Spring MVC with Virtual Threads on JDK 21

Let's start with a recently released technology available starting with Java 21. Technology Virtual Threads is designed to reduce the cost of server applications written in the simple and popular thread-per-request style to scale with near-optimal hardware utilization.

Virtual Threads make blocking I/O operations less expensive and are ideal for Spring Web MVC applications using servlets. Spring MVC can take full advantage of this innovation, for example, on Tomcat or Jetty configured to use Virtual Threads. In most cases, you won't even need to change existing code to do this. In addition, this method naturally adapts to optimal performance without requiring fine-tuning of the thread pool configuration.

We also received feedback from the Spring community asking us not to force developers into a difficult choice between RestTemplate and reactive WebClient. So we decided to implement a “Virtual Threads-friendly modern HTTP client” called RestClient (which is of course also an attractive option without Virtual Threads) in Spring Framework 6.1. Spring Cloud Gateway and its related infrastructure can benefit from using Virtual Threads just as much as Spring MVC.

So what does this mean for WebFlux and the reactive stack?

We deliberately decided to have different solutions for both the blocking and reactive stacks in order to get the maximum benefit from the WebFlux reactive server while maintaining the Spring Web MVC stack (the most commonly used stack with a standard blocking thread architecture on start.spring.io) as compact as possible.
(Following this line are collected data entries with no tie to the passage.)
-- ==== Sys2Proof/Tests/Slice0.lean ====
section
/-! SUPPORT. The model's own tests.  Expected values come from spec/95_test_vectors.md (the section is named at each
group) or from the rule named; each test is about one step or one function. -/

namespace Sys2Proof.Tests

open Sys2Proof.Machine

/-! ### Well-formedness: one ill-formed term for each check -/

def p4 : Params := { m := 4, poly := 0x13, depth := 2 }

theorem test_wf_add_refuses_a : (Instr.add 16 15).wf p4 = false := by decide
theorem test_wf_add_refuses_b : (Instr.add 15 16).wf p4 = false := by decide
theorem test_wf_sub_refuses_a : (Instr.sub 16 0).wf p4 = false := by decide
theorem test_wf_sub_refuses_b : (Instr.sub 0 16).wf p4 = false := by decide
theorem test_wf_mul_refuses_a : (Instr.mul 16 1).wf p4 = false := by decide
theorem test_wf_mul_refuses_b : (Instr.mul 1 16).wf p4 = false := by decide
theorem test_wf_div_refuses_a : (Instr.div 16 1).wf p4 = false := by decide
theorem test_wf_div_refuses_b : (Instr.div 1 16).wf p4 = false := by decide
theorem test_wf_inv_refuses : (Instr.inv 16).wf p4 = false := by decide
theorem test_wf_mulraw_refuses_a : (Instr.mulraw 16 1).wf p4 = false := by decide
theorem test_wf_mulraw_refuses_b : (Instr.mulraw 1 16).wf p4 = false := by decide
theorem test_wf_exprd_refuses : (Instr.exprd 32).wf p4 = false := by decide
theorem test_wf_logrd_refuses : (Instr.logrd 16).wf p4 = false := by decide
theorem test_wf_reserved_refuses : (Instr.reserved 0x7).wf p4 = false := by decide
theorem test_wf_accepts_the_largest : (Instr.add 15 15).wf p4 = true ∧ (Instr.exprd 31).wf p4 = true := by decide
theorem test_fits_refuses_a : Request.fits p4 { op := 0, a := 16, b := 0 } = false := by decide
theorem test_fits_refuses_b : Request.fits p4 { op := 0, a := 0, b := 16 } = false := by decide

/-! ### Decoding (spec/95_test_vectors.md section 4.1; each word is `b a op`, four bits each) -/

theorem test_decode_add : decode 4 0b1101_1011_0000 = .ok (.add 11 13) := by decide
theorem test_decode_sub : decode 4 0b1101_1011_0001 = .ok (.sub 11 13) := by decide
theorem test_decode_mul : decode 4 0b1101_1011_0010 = .ok (.mul 11 13) := by decide
theorem test_decode_div : decode 4 0b1001_0010_0011 = .ok (.div 2 9) := by decide
theorem test_decode_inv_ignores_b : decode 4 0b1111_1011_0100 = .ok (.inv 11) := by decide
theorem test_decode_mulraw : decode 4 0b0010_1000_0101 = .ok (.mulraw 8 2) := by decide
theorem test_decode_exprd_ignores_high_b : decode 4 0b0011_0111_0110 = .ok (.exprd 23) := by decide
theorem test_decode_logrd_ignores_b : decode 4 0b1111_1011_0111 = .ok (.logrd 11) := by decide
theorem test_decode_reserved_first : decode 4 0b0000_0000_1000 = .ok (.reserved 0x8) := by decide
theorem test_decode_reserved_last : decode 4 0b0101_0011_1111 = .ok (.reserved 0xF) := by decide
theorem test_decode_refuses_wider : decode 4 0x1000 = .error .wordTooWide := by decide
theorem test_decode_m1 : decode 1 0b1_0_0110 = .ok (.exprd 2) := by decide
theorem test_decode_m8 : decode 8 0xCDAB3 = .ok (.div 0xAB 0xCD) := by decide
theorem test_decodeTableWord : decodeTableWord 8 0xB4 = some (.inv 11) := by decide

/-- Sections 4.1, 4.6 and 4.7: words the assembler forms encode to. -/
theorem test_encode :
    encode 4 (.div 2 9) = 0x923 ∧ encode 4 (.exprd 30) = 0x1E6 ∧ encode 8 (.logrd 0x8E) = 0x008E7 ∧
      encode 16 (.exprd 131070) = 0x0001FFFE6 := by decide

/-- Section 4.1, row 16: the response word of EDIVZ. -/
theorem test_response_word : responseWord 4 { result := 0, err := .edivz } = 0x10 := by decide

/-! ### The tables (sections 3.1 and 3.2) -/

theorem test_exp_rom : (List.range 32).map (expRom p4).read =
    [1, 2, 4, 8, 3, 6, 12, 11, 5, 10, 7, 14, 15, 13, 9, 1] ++ [2, 4, 8, 3, 6, 12, 11, 5, 10, 7, 14, 15, 13, 9, 0, 0] := by
  decide

theorem test_log_rom : (List.range 16).map (logRom p4).read = [0, 0, 1, 4, 2, 8, 5, 10, 3, 14, 9, 7, 6, 13, 11, 12] := by
  decide

/-- PRIM_POLY = 0x1F: x has order 5, and LOG[1] is the last iteration that wrote 1. -/
theorem test_log_rom_degenerate : (List.range 16).map (logRom { m := 4, poly := 0x1F, depth := 1 }).read =
    [0, 10, 11, 0, 12, 0, 0, 0, 13, 0, 0, 0, 0, 0, 0, 14] := by decide

/-- PRIM_POLY = 0x10: x becomes 0, so LOG[0] is the last iteration. -/
theorem test_log_rom_nilpotent : (List.range 4).map (logRom { m := 4, poly := 0x10, depth := 1 }).read = [14, 0, 1, 0] := by
  decide

theorem test_memory_write_unlisted : Memory.write [(1, 5)] 1 0 = [] := by decide

theorem test_p4_primitive : Primitive p4 := by decide

/-! ### One instruction, run as the next step of a block that holds it (section 4.1, and 4.7 and 4.8 where named) -/

/-- The response word on offer after the step that runs a request word. -/
def runs (s : State) (w : Nat) : Option Nat :=
  match step (s.withFetchWord 40 w) with
  | .next t => t.rsp.map (responseWord t.params.m)
  | .fault _ => none
  | .refused _ => none

theorem test_add : runs State.reset 0xDB0 = some 0x06 := by decide
theorem test_add_self : runs State.reset 0xFF0 = some 0x00 := by decide
theorem test_sub : runs State.reset 0xDB1 = some 0x06 := by decide
theorem test_mul_wraps_the_log_sum : runs State.reset 0xDB2 = some 0x06 := by decide
theorem test_mul_zero : runs State.reset 0x702 = some 0x00 := by decide
theorem test_div_negative_difference : runs State.reset 0x213 = some 0x09 := by decide
theorem test_div_zero_by_zero : runs State.reset 0x003 = some 0x10 := by decide
theorem test_inv : runs State.reset 0xFB4 = some 0x05 := by decide
theorem test_inv_zero : runs State.reset 0xF04 = some 0x20 := by decide
theorem test_mulraw : runs State.reset 0xFF5 = some 0x0A := by decide
theorem test_exprd_copy : runs State.reset 0x376 = some 0x05 := by decide
theorem test_exprd_unwritten : runs State.reset 0x1E6 = some 0x00 := by decide
theorem test_logrd : runs State.reset 0xFB7 = some 0x07 := by decide
theorem test_logrd_zero : runs State.reset 0x007 = some 0x00 := by decide
theorem test_reserved : runs State.reset 0xFF9 = some 0x30 := by decide

/-- Section 4.8: under 0x1F, MUL follows the tables. -/
theorem test_mul_degenerate : runs (State.fresh { m := 4, poly := 0x1F, depth := 1 }) 0x332 = some 0x01 := by decide

/-- Section 4.7, row 2. -/
theorem test_mulraw_m16 : mulRaw { m := 16, poly := 0x1100B, depth := 1 } 0x1234 0xABCD = 0x4792 := by decide

/-! ### The handshake (spec/20_memory.md R47, R48; spec/70_reset_and_hazards.md R160, R164; section 5) -/

/-- The request of a word of GF(2^4). -/
def req (w : Nat) : Request := Request.ofWord 4 w

def presenting (w : Nat) : Cycle := { Cycle.quiet with reqValid := true, req := req w, ready := true }

/-- A block with two requests in flight, the older one's response on offer, and an idle cycle to come. -/
def busy : State :=
  { State.reset with q := [req 0xDB2, req 0x073], rsp := some { result := 6, err := .ok }, reqReady := true,
                       schedule := [Cycle.quiet] }

theorem busy_inv : busy.Inv :=
  ⟨⟨by decide, rfl, rfl⟩, by decide, by decide, by decide, by decide, by decide⟩

theorem reset_built : State.reset.Built := ⟨by decide, rfl, rfl⟩

theorem reset_inv_with {sched : List Cycle} (h : State.PortsFit { State.reset with schedule := sched }) :
    State.Inv { State.reset with schedule := sched } where
  built := ⟨reset_built.legal, reset_built.exp_eq, reset_built.log_eq⟩
  depth := Nat.zero_le _
  queueFits := fun _ hr => absurd hr List.not_mem_nil
  presentedFits := fun _ hr => absurd hr List.not_mem_nil
  portsFit := h
  offered := .inl rfl

/-- What one step leaves of the queue, the responses taken and `req_ready`. -/
def after (s : State) : Option (List Request × List Response × Bool) :=
  match step s with
  | .next t => some (t.q, t.taken, t.reqReady)
  | .fault _ => none
  | .refused _ => none

theorem test_accept : after { State.reset with schedule := [presenting 0xDB2] } = some ([req 0xDB2], [], true) := by decide

/-- Scenario S2: with DEPTH requests in `Q`, `req_ready` is 0 and the request waits. -/
theorem test_full_queue_does_not_accept :
    after { busy with schedule := [presenting 0x0B7] } = some ([req 0xDB2, req 0x073], [], false) := by decide

/-- Past the end of the schedule the host takes and the block answers and accepts (log entry 5). -/
theorem test_cycle_past_the_schedule : after { State.reset with q := [req 0x073] } =
    some ([], [{ result := 0, err := .edivz }], true) := by decide

theorem test_take_moves_the_head : after { busy with schedule := [{ Cycle.quiet with rspReady := true }] } =
    some ([req 0x073], [{ result := 6, err := .ok }], false) := by decide

/-- Scenario S3: a reset drops what is in flight, whatever is presented at its edge. -/
theorem test_reset_edge : after { busy with schedule := [{ presenting 0x550 with rst := true, rspReady := true }] } =
    some ([], [], false) := by decide

theorem test_kept_request_is_accepted :
    after { State.reset with presented := [req 0xDB2], schedule := [presenting 0xDB2] } = some ([req 0xDB2], [], true) := by
  decide

/-! ### The assembler (spec/30_encoding.md R71, R72) -/

theorem test_assemble_line : assembleText 4 ['d', 'I', 'V', ' ', '0', 'x', 'B', ',', ' ', '1', '3', ' ', ';', ' ', 'q'] =
    .ok [0xDB3] := by decide

theorem test_assemble_refuses_element : assemble 4 (.mul 16 1) = .error .elementTooLarge := by decide

theorem test_assemble_refuses_index : assemble 4 (.exprd 32) = .error .indexTooLarge := by decide

theorem test_assemble_refuses_word : assemble 4 (.req 0x1000) = .error .wordTooLarge := by decide

theorem test_assemble_sqr : assemble 4 (.sqr 11) = .ok 0xBB2 := by decide

/-! ### Witnesses: for each statement with hypotheses, values that meet all of them, at the ends of their ranges -/

theorem test_witness_RequestWordFieldsAreOpThenAThenB : p4.Legal ∧ Request.fits p4 { op := 0xF, a := 15, b := 15 } = true := by
  decide

theorem test_witness_DecodingAnEncodedInstructionGivesItBack :
    p4.Legal ∧ (Instr.div 15 0).wf p4 = true ∧ (Instr.exprd 31).wf p4 = true ∧ (Instr.reserved 0x8).wf p4 = true := by decide

theorem test_witness_EveryRequestWordIsAnInstruction :
    p4.Legal ∧ 0xFFF < 2 ^ (2 * p4.m + 4) ∧ 8 ≤ 0x008 % 2 ^ 4 ∧ 2 ^ (2 * p4.m + 4) ≤ 0x1000 := by decide

theorem test_witness_IgnoredFieldsDoNotAffectTheResponse :
    p4.Legal ∧ 15 < p4.fs ∧ 8 ≤ (0x8#4).toNat ∧ 8 ≤ (0xF#4).toNat := by decide

theorem test_witness_ResponseWordFieldsAreResultThenErr : p4.Legal ∧ ({ result := 15, err := .eillop } : Response).result < p4.fs := by
  decide

theorem test_witness_AssembledFormsDecodeToTheirInstructions :
    p4.Legal ∧ 15 < p4.fs ∧ 31 < 2 * p4.fs ∧ 0xFFF < 2 ^ (2 * p4.m + 4) ∧ p4.fs ≤ 16 ∧ 2 * p4.fs ≤ 32 ∧
      2 ^ (2 * p4.m + 4) ≤ 0x1000 := by decide

/-- The third part of the statement, and the first (the request is issued) and second (it is not). -/
theorem test_witness_StepExecutesTheInstructionTheOldestRequestDecodesTo :
    (State.reset.withFetchWord 12 0xDB2).issues (State.reset.withFetchWord 12 0xDB2).nextCycle = some (req 0xDB2) ∧
      (req 0xDB2).fits p4 = true ∧ decode 4 ((req 0xDB2).toWord 4) = .ok (.mul 11 13) ∧
      busy.issues busy.nextCycle = none ∧ decode State.reset.params.m (0xDB2 % 2 ^ 12) = .ok (.mul 11 13) := by decide

theorem test_witness_MulAnswersTheTableProduct :
    (State.reset.Built ∧ 0 < State.reset.params.fs ∧ 15 < State.reset.params.fs) ∧
      (State.fresh { m := 1, poly := 3, depth := 1 }).Built :=
  ⟨⟨reset_built, by decide, by decide⟩, ⟨by decide, rfl, rfl⟩⟩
Virtual Threads are great for improving the scalability of traditional web applications using Spring MVC based on a servlet container. On the other hand, WebFlux Server provides an optimal reactive stack, being seamlessly compatible with Netty's I/O setup, providing similar runtime benefits, and using a different programming model.

When you need parallel execution of threads at the application level (such as when sending multiple remote HTTP requests, potentially in streaming mode and then combining the results), Structured Concurrency approach in Project Loom may provide you with an interesting low-level building block for building an application in the future, but it's not the type of API that a typical Spring application developer might need (and this project is still in preview). For such cases WebFlux and reactive APIs like Reactor provide a currently unprecedented advantage along with Kotlin Coroutines and their approach Flowwhich provides us with an interesting combination of imperative and declarative approaches to development. RSocket is another example of a major benefit of the reactive interaction model.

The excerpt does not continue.